The fact that the Bible can include all this stuff and yet remain on every good Catholic’s "Must Read!" list tells us something about literature: It CAN (not the same thing as MUST) contain sick and weird and occult stuff.

If that’s not what you’re expecting from a piece of literature then it’s quite understandable that you’ll be put off by it, but in principle literature can contain all that stuff.

It also may be that a particular piece of literature contains so much of that stuff that it’s offputting–and this is often a matter of taste. Different people (or even the same people in different moods) have different tolerances for such content. And that can play a role.

There also can be moral problems with the WAY in which the material is presented. Some works GLORIFY sick and weird and occult stuff, and that’s just wrong.

I haven’t read Last Call, so I don’t know if that’s the case there, but I think that some light is shed on Tim Powers’s approach in the interview that you link.

For example, in commenting on the fact that he used Tarot cards in that book, he states:


      I don’t think I created a moral framework for Tarot cards – I think I used the framework that was already clustered around them. I mean, everybody’s scared of Ouija boards, right? Tarot cards are very similar. It might be an idiosyncrasy of mine, or something I’ve picked up from being a Christian and a C. S. Lewis fan, but I’ve always taken it as a given that magic is bad for you, and that if you mess with it a lot it will damage and diminish you.
      
      I think a book that presented Tarot cards a benign or neutral – as opposed to dangerous – would have to get over the average reader’s accumulated impression that Tarot cards are dangerous. I had to buy a deck of the Ryder-Waite Tarot cards, to look at the pictures on them, but I’d never shuffle them. After all, if some fortune-telling device works, you’re getting something: information. Is this free? If it’s not free, what is the cost?

So Powers indicates that he views Tarot cards as something that are dangerous and that (if one behaves morally) one should not use. That doesn’t preclude using Tarot cards in fiction, though, as long as one doesn’t glorify their use. You can show someone being attracted to Tarot cards (just like one can show someone in a story being attracted to any other evil) as long as the story retains a fundamental moral framework, which I gather his does with respect to Tarot cards since he seems to show the cost (danger/evil) associated with using Tarot cards.
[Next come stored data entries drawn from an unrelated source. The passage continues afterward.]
/-- DOSE_READ: once per second E6 reads the monitors, after the control work that waits for it (14 R415; 01 R30); `dose` in
0.1 Gy(Si), `fluence` in 10⁹ cm⁻². -/
def execDoseRead (dose fluence : Nat) (s : State) : Host.Outcome State Fault Refusal :=
  whenDue s (s.engineUp 6 && s.doseDue && !s.e6Waits) (s.doseRead dose fluence)

end Sys2Proof.Machine
end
This doesn’t mean he’s writing a story that’s just an anti-Tarot card apologetic. That kind of heavyhanded preaching in stories often ruins the art of the story–a fact on which Powers also comments:

Trying to make fiction that will illustrate a pre-determined message is (it seems to me) like trying to make wine by adding grape-juice to ethanol. Joan Didion said once that art is hostile to ideology, which I take to mean that if you force the ideology in, the art goes away.
      
      Of course any work of fiction will have a theme – maybe even a message! But I think these are more effective, and more truly represent the writer’s actual convictions, when they manifest themselves without the writer’s conscious assistance. I generally see a theme manifesting itself in whatever I’m writing, but I’d never presume to summarize it or attach a conclusion to it. I concern myself with my plots, but I let my subconscious worry about my themes.

I love that quote about making wine by trying to mix grape juice and ethanol, because that is what too many heavyhanded "message" stories are like. Michael Crichton’s STATE OF FEAR being a great example. Even though I’m quite sympathetic to his message in this book, the book itself is utter <EXPLETIVE DELETED> as a piece of literature.

So it sounds to me like Powers is doing what is generally considered sound practice in literary circles: Providing a moral framework for his story (Tarot cards = attractive + dangerous; like all sin) without turning this into a sermon cloaked in the guise of fiction.

That being said, I can’t say if this novel would be to my taste or not. Upon reading it I might like it or hate it. I’ll have to wait and see.

I did really like the interview with Powers at the Ignatius Insight website, though. One thing he said I laughed out loud at because he was expressing a literary opinion that I DEFINITELY agree with.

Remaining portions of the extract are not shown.